Whereas, Holdings was formed for the purpose of effecting an
overall plan to restructure the capitalization of ICON (the
"Restructuring") and becoming a direct parent of ICON, all on terms and
subject to the conditions of (a) the Exchange Offer and Consent
Solicitation Statement, dated July 30, 1999, for all outstanding 13%
Senior Subordinated Notes due 2002 of ICON, 15% Senior Secured Discount
Notes due 2004 of IHF Holdings, Inc., a Delaware corporation ("IHF"),
and 14% Senior Discount Notes due 2006 of ICON Fitness Corporation, a
Delaware corporation, and (b) the Agreement and Plan of Merger, dated
as of September 24, 1999, among Holdings, HF Acquisition, Inc., a
Delaware corporation, and ICON.
Whereas, Bain is providing advisory and other services in
connection with the senior secured financing (the "Senior Financing")

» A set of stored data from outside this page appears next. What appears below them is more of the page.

-- ==== Sys2Proof/Machine/Group.lean ====
section
/-! DEFINITION. How an issue group executes one instruction (02 R37 to R39; 18 R400, R401): each lane reads the state as it stands before
the instruction, the effects take place in increasing lane order (03 R59), faulting lanes take their faults, and the run goes on or ends. -/

namespace Sys2Proof.Machine

/-- A lane of the issue group, with the state as it stands before the instruction. -/
structure Lane where
  s : State
  /-- Key of the thread. -/
  k : Nat
  t : Thread
  latch : Latch

/-- What an instruction does in one lane. -/
inductive LaneOut where
  /-- It executes: its effect, and the PC at which the thread then stands. -/
  | done (f : State → State) (pc : Word)
  /-- An operand is not ready (02 R39). -/
  | notReady
  /-- It arrives at a wait: its effect; the thread stands where it is. -/
  | wait (f : State → State)
  | fault (f : FaultInfo)
  /-- As `done` while its core's operand log has an entry left; else `full`, and the thread waits at its PC (13 R338). -/
  | logs (f full : State → State) (pc : Word)

/-- Entries of a core's operand log in use (13 R338). -/
def State.logUsed (s : State) (core : Nat) : Nat :=
  (s.accs.filter fun a => a.core == core && (match a.stage with | .logged _ => true | _ => false)).length

/-- The block of a lane. -/
def Lane.block (l : Lane) : Block := l.s.thrBlock l.t
/-- The PC after the instruction. -/
def Lane.next (l : Lane) : Word := nextPc l.latch.pc l.latch.len
/-- The quad rank of the lane's core. -/
def Lane.rank (l : Lane) : Nat := coreRank (l.s.thrCore l.t)

/-- The lanes of a latch, in increasing lane order. -/
def Latch.lanesOf (l : Latch) : List Nat := (List.range 32).filter fun i => l.lanes.getLsbD i

/-- A thread goes on at a PC after the instruction before `next`: a transfer leaves the bundle that it had read (05 R106), and the execution
ends its leave to pass a comparator (17 R383). -/
def Thread.goTo (t : Thread) (next pc : Word) : Thread :=
  { t with pc := pc, entered := if pc = next then t.entered else none, stepOver := none }

/-- A thread has arrived at a wait. It has executed its instruction, unless it is to issue it again (13 R338, R343; 09 R244). -/
def Thread.arrived (t : Thread) : Thread :=
  match t.wait with
  | .fetch _ | .log | .slice _ _ _ => t
  | _ => { t with stepOver := none }

/-- A lane also does this when it executes. -/
def LaneOut.also (o : LaneOut) (f : State → State) : LaneOut :=
  match o with
  | .done g pc => .done (fun s => f (g s)) pc
  | .logs g full pc => .logs (fun s => f (g s)) full pc
  | o => o

/-- The lane's effect. -/
def State.applyLane (s : State) (k : Nat) (pc next : Word) (o : LaneOut) : State :=
  match o with
  | .done f pc' => (f s).modThr k fun t => t.goTo next pc'
  | .notReady => s
  | .wait f => (f s).modThr k Thread.arrived
  | .fault fi => s.takeFault k fi pc false
  | .logs f full pc' => if s.logUsed (s.thrCore (s.thr k)) < 64 then (f s).modThr k fun t => t.goTo next pc' else full s

/-- Whether the lane goes on when its thread can issue again: it has executed, or its wait has ended at once. -/
def LaneOut.goes (o : LaneOut) : Bool :=
  match o with
  | .done _ _ | .wait _ | .logs _ _ _ => true
  | _ => false

/-- Whether the lane takes part in the issue. -/
def LaneOut.proceeds (o : LaneOut) : Bool :=
  match o with
  | .notReady => false
  | _ => true

/-- A committing instruction, one of R218, a RET or the entry of a handler stands before its REGION. -/
def Owed.owes (o : Owed) : Bool := o != .nothing && o != .begun

/-- The run after an issue: the lanes that go on, or none (02 R38, R39). `went` has the lanes that went on; `pc` is the PC of the
fall-through path. -/
def State.runAfter (s : State) (l : Latch) (r : Run) (went : List (Nat × Nat)) (pc : Word) : Option Run :=
  let live := went.filter fun e => let t := s.thr e.2; t.live && t.wait == .ready && !t.stopped && t.owed != .atHandler
  let same := match live with | [] => true | e :: _ => live.all fun x => (s.thr x.2).pc == (s.thr e.2).pc
  let stay := if same then live else live.filter fun e => (s.thr e.2).pc == pc
  let owes := stay.any fun e => (s.thr e.2).owed.owes
  let mask := stay.foldl (fun m e => m ||| (1#32 <<< e.1)) 0#32
  if mask = 0 ∨ l.eor ∨ (24 ≤ r.count + 1 ∧ !owes) then none
  else some { r with lanes := mask, count := r.count + 1, idle := 0, yld := l.yld }

/-- The run slot of a core. -/
def Core.slot (c : Core) (i : Nat) : Option Run := if i = 0 then c.slot0 else c.slot1
def Core.setSlot (c : Core) (i : Nat) (r : Option Run) : Core := if i = 0 then { c with slot0 := r } else { c with slot1 := r }

/-- A quantum ends (12 R314). -/
def State.endQuantum (s : State) (blk sq : Nat) : State := s.modSquad blk sq fun q => { q with qt := 0 }

/-- A core has issued an instruction of a squad. -/
def Core.hasIssued (c : Core) (blk sq : Nat) : Core :=
  { c with idle := 0, issued := c.issued ++ [(blk, sq)], now := c.now ++ [(blk, sq)] }

/-- The end of an issue: the run goes on or ends, the core has issued, and a block placed by a swap has issued (12 R314, R316). -/
def State.endIssue (s : State) (l : Latch) (went : List (Nat × Nat)) (pc : Word) : State :=
  let s := s.modBlock l.blk fun b => { b with bySwap := false }
  match (s.core l.core).slot l.slot with
  | none => s.modCore l.core fun c => c.hasIssued l.blk l.sq
  | some r =>
    let r' := s.runAfter l r went pc
    let s := s.modCore l.core fun c => (c.setSlot l.slot r').hasIssued l.blk l.sq
    if r'.isNone && l.yld then s.endQuantum l.blk l.sq else s

/-- The lanes of an instruction with their outcomes, each from the state before. -/
def State.outcomes (s : State) (l : Latch) (body : Lane → LaneOut) : List (Nat × Nat × LaneOut) :=
  l.lanesOf.map fun i =>
    let k := threadKey l.blk (32 * l.sq + i)
    (i, k, body { s := s, k := k, t := s.thr k, latch := l })

/-- An instruction executed by its issue group, and `post` once every lane has had its effect; its fall-through path goes on at `fall` (02 R38).
When no lane can proceed the group stays whole and the run stalls (02 R39). -/
def State.execFall (s : State) (fall : Latch → Word) (body : Lane → LaneOut) (post : Latch → State → State) : State :=
  match s.latch with
  | none => s
  | some l =>
    let outs := s.outcomes l body
    if l.trial then
      { s with latch := some { l with ready := outs.foldl (fun m o => if o.2.2.proceeds then m ||| (1#32 <<< o.1) else m) 0#32 } }
    else if outs.any fun o => o.2.2.proceeds then
      let s' := outs.foldl (fun s o => s.applyLane o.2.1 l.pc (nextPc l.pc l.len) o.2.2) s
      (post l s').endIssue l ((outs.filter fun o => o.2.2.goes).map fun o => (o.1, o.2.1)) (fall l)
    else s

/-- The same of an instruction whose fall-through path is the next in sequence. -/
def State.execThen (s : State) (body : Lane → LaneOut) (post : Latch → State → State) : State :=
  s.execFall (fun l => nextPc l.pc l.len) body post

/-- An instruction whose effects are those of its lanes. -/
def State.execGroup (s : State) (body : Lane → LaneOut) : State := s.execThen body fun _ s => s

/-- An instruction under a guard: a lane whose guard is pending is not ready; one whose guard is false moves on (05 R110). -/
def guarded (g : BitVec 3) (n : Bool) (body : Lane → LaneOut) (l : Lane) : LaneOut :=
  if l.s.pendingPred l.k g.toNat then .notReady
  else if l.t.guard g n then body l
  else .done id l.next

/-- The operand checks of a lane: bounds, then readiness. -/
def Lane.checked (l : Lane) (os : List Operand) (go : LaneOut) : LaneOut :=
  match firstBounds os l.block.allot with
  | some f => .fault f
  | none => if l.s.operandsReady l.k os then go else .notReady

/-! ## ALU class -/

/-- What an instruction of ALU class reads and writes beside its guard. -/
structure AluShape where
  /-- Reads the old destination. -/
  rd : Bool := false
  ra : Bool := true
  rb : Bool := true
  rc : Bool := false
  /-- Writes the register D. -/
  wd : Bool := true
  /-- Rounds at least one result (04 R91). -/
  rounds : Bool := false
  /-- Predicates read beside the guard. -/
  preds : List Nat := []

/-- The register of field A. -/
def aluNameA (w : AluWord) (t : Thread) : RegName := fieldName w.sq w.ind w.a (t.readX w.xs.toNat)

/-- The operands of an instruction of ALU class. -/
def aluOperands (sh : AluShape) (w : AluWord) (t : Thread) : List Operand :=
  (if sh.wd || sh.rd then [{ field := 0, name := fieldName w.sq false w.d 0, rd := sh.rd, wr := sh.wd }] else []) ++
  (if sh.ra then [{ field := 1, name := aluNameA w t }] else []) ++
  (if sh.rb && w.lit.isNone then [{ field := 2, name := fieldName w.sq false w.b 0 }] else []) ++
  (if sh.rc then [{ field := 3, name := fieldName w.sq false w.c 0 }] else [])

/-- P0 to P7 as a number. -/
def Thread.predMask (t : Thread) : Nat := t.p.toNat + 128

/-- The value of source B: the literal spread under the type, or the register. -/
def aluB (w : AluWord) (l : Lane) : Word :=
  match w.lit with
  | some x => spreadLit w.ty.toNat x
  | none => l.s.readReg l.t (fieldName w.sq false w.b 0)

/-- What one lane reads; `b` is source B. -/
def aluIn (w : AluWord) (l : Lane) (b : Word) : LaneIn :=
  { d := l.s.readReg l.t (fieldName w.sq false w.d 0), a := l.s.readReg l.t (aluNameA w l.t), b := b,
    c := l.s.readReg l.t (fieldName w.sq false w.c 0), lit := w.lit, fp := fpModeOf l.t.fpmode w.rnd.toNat,
    seed := l.block.srseed.toNat, bid := l.block.bid, tid := l.t.tid, ctr := l.t.srctr.toNat, preds := l.t.predMask }

/-- An instruction that rounds under the stochastic mode advances $srctr once (04 R91). -/
def stepCounter (rounds : Bool) (i : LaneIn) (k : Nat) (s : State) : State :=
  if rounds && i.fp.rnd == 5 then s.modThr k fun t => { t with srctr := t.srctr + 1 } else s

/-- One lane of an element instruction: `f` computes the destination from what the lane reads; `b` gives source B. -/
def aluLane (sh : AluShape) (w : AluWord) (b : Lane → Word) (f : LaneIn → Word) (l : Lane) : LaneOut :=
  if sh.preds.any fun p => l.s.pendingPred l.k p then .notReady
  else
    l.checked (aluOperands sh w l.t)
      (let i := aluIn w l (b l)
       .done (fun s => stepCounter sh.rounds i l.k (s.writeReg l.k (fieldName w.sq false w.d 0) (f i))) l.next)

/-- An element instruction of the 64-bit page. -/
def State.aluOp (s : State) (sh : AluShape) (w : AluWord) (f : LaneIn → Word) : State :=
  s.execGroup (guarded w.g w.n (aluLane sh w (aluB w) f))

/-- The 64-bit word an A32 word stands for (05 R107): guard P7, RND 000, no SAT, thread form, direct. -/
def a32Alu (w : A32Word) (ty : Nat) : AluWord :=
  { g := 7, n := false, d := w.d.zeroExtend 9, a := w.a.zeroExtend 9, b := w.b.zeroExtend 9, c := 0, ty := BitVec.ofNat 4 ty, rnd := 0,
    sat := false, sq := false, ind := false, xs := 0, rsv := false, lit := none }

/-- An A32 form with a register source B. -/
def State.a32Reg (s : State) (sh : AluShape) (w : A32Word) (ty : Nat) (f : AluWord → LaneIn → Word) : State :=
  s.aluOp sh (a32Alu w ty) (f (a32Alu w ty))

/-- An A32 form with imm7 as source B (05 R108). -/
def State.a32Imm (s : State) (sh : AluShape) (w : A32Word) (ty : Nat) (f : AluWord → LaneIn → Word) : State :=
  s.execGroup (guarded 7 false (aluLane { sh with rb := false } (a32Alu w ty) (fun _ => spreadImm ty w.b) (f (a32Alu w ty))))

/-- One lane of an instruction that writes predicate `p`. -/
def predLane (sh : AluShape) (w : AluWord) (p : Nat) (f : LaneIn → Bool) (l : Lane) : LaneOut :=
  if sh.preds.any fun p => l.s.pendingPred l.k p then .notReady
  else
    l.checked (aluOperands { sh with wd := false } w l.t)
      (let i := aluIn w l (aluB w l)
       .done (fun s => s.writePred l.k p (f i)) l.next)

end Sys2Proof.Machine
end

being provided for the Restructuring pursuant to a Credit Agreement
dated on or about the date hereof by General Electric Capital
Corporation and Fleet National Bank, as agents, and the lending
institutions from time to time party thereto (the "Credit Agreement");
Whereas, certain funds (the "Bain Funds") affiliated with Bain
are providing equity financing (the "Equity Investments") in connection
with the Restructuring; and
Whereas, subject to the terms and conditions of this Agreement,
the Company desires to retain Bain to provide certain management and
advisory services to the Company, and Bain desires to provide such
services;
Now, therefore, in consideration of the mutual covenants contained
herein, and for other good and valuable consideration, the receipt and
sufficiency of which are hereby acknowledged, the parties hereto, intending to
be legally bound, hereby agree as follows:
1. Services. Bain hereby agrees that, during the term of this Agreement (the
"Term"), it will:
(a) provide the Company with advice in connection with the negotiation and
consummation of agreements, contracts, documents and instruments
necessary to provide the Company with financing from banks or other
financial institutions or other entities on terms and conditions
satisfactory to the Company; and
(b) provide ICON with financial, managerial and operational advice in
connection with its day-to-day operations, including, without
limitation:
(i) advice with respect to the investment of funds; and
(ii) advice with respect to the development and implementation of
strategies for improving the operating, marketing and
financial performance of ICON.
2. Payment of Fees. The Company hereby agrees to:
(a) pay to Bain (or an affiliate of Bain designated by it) a fee in the
amount of $2,202,000 in connection with the structuring of the Senior
Financing for the Restructuring, together with reimbursement of Xxxx'x
expenses incurred on behalf of the Company through the Closing Date
(as defined in the Merger Agreement) in connection with the
Restructuring, such fees and expenses being payable by ICON at the
closing of the Restructuring or, if the Restructuring is not
consummated, promptly after the time the Company has abandoned the
Restructuring;
(b) subject to the terms of the credit agreement from time to time in
effect providing for working capital financing to ICON, during the
Term, pay to Bain (or an affiliate of Bain designated by it) a
management fee in an amount not to exceed $366,500 per annum in
exchange for the services provided to the Company by Bain, as more
fully described in Section 1, such fee being payable by ICON quarterly
in arrears, with each payment being made sixty (60) days after the end
of each fiscal quarter of the Company; and
(c) during the Term, allow Bain to participate in the negotiation and
consummation of senior financing for any recapitalization or
acquisition or other similar transactions by the Company, and pay to
Bain (or an affiliate of Bain designated by it) a fee in connection
therewith equal to one percent (1%) of the gross purchase price of the
transaction (including all liabilities assumed or otherwise included
in the transaction), such fee to be due and payable for the foregoing
services at the closing of such transaction, whether or not any such
senior financing is actually committed or drawn upon; provided,
however, that (i) Bain shall not be entitled to such fee with respect
to any acquisition by the Company in which such gross purchase price
is less than $10,000,000 and (ii) in the case of a Liquidity Event (as
defined in the Stockholders Agreement) Bain shall provide Credit
Suisse First Boston an opportunity to provide services in connection
with such transaction and to receive in respect thereof a fee of up to
one half (1/2) the fee otherwise payable to Bain pursuant to this
Section, such fee of Credit Suisse First Boston to reduce such fee
otherwise payable to Bain under this section but not by more than
one-half (1/2) of such fee otherwise payable to Bain.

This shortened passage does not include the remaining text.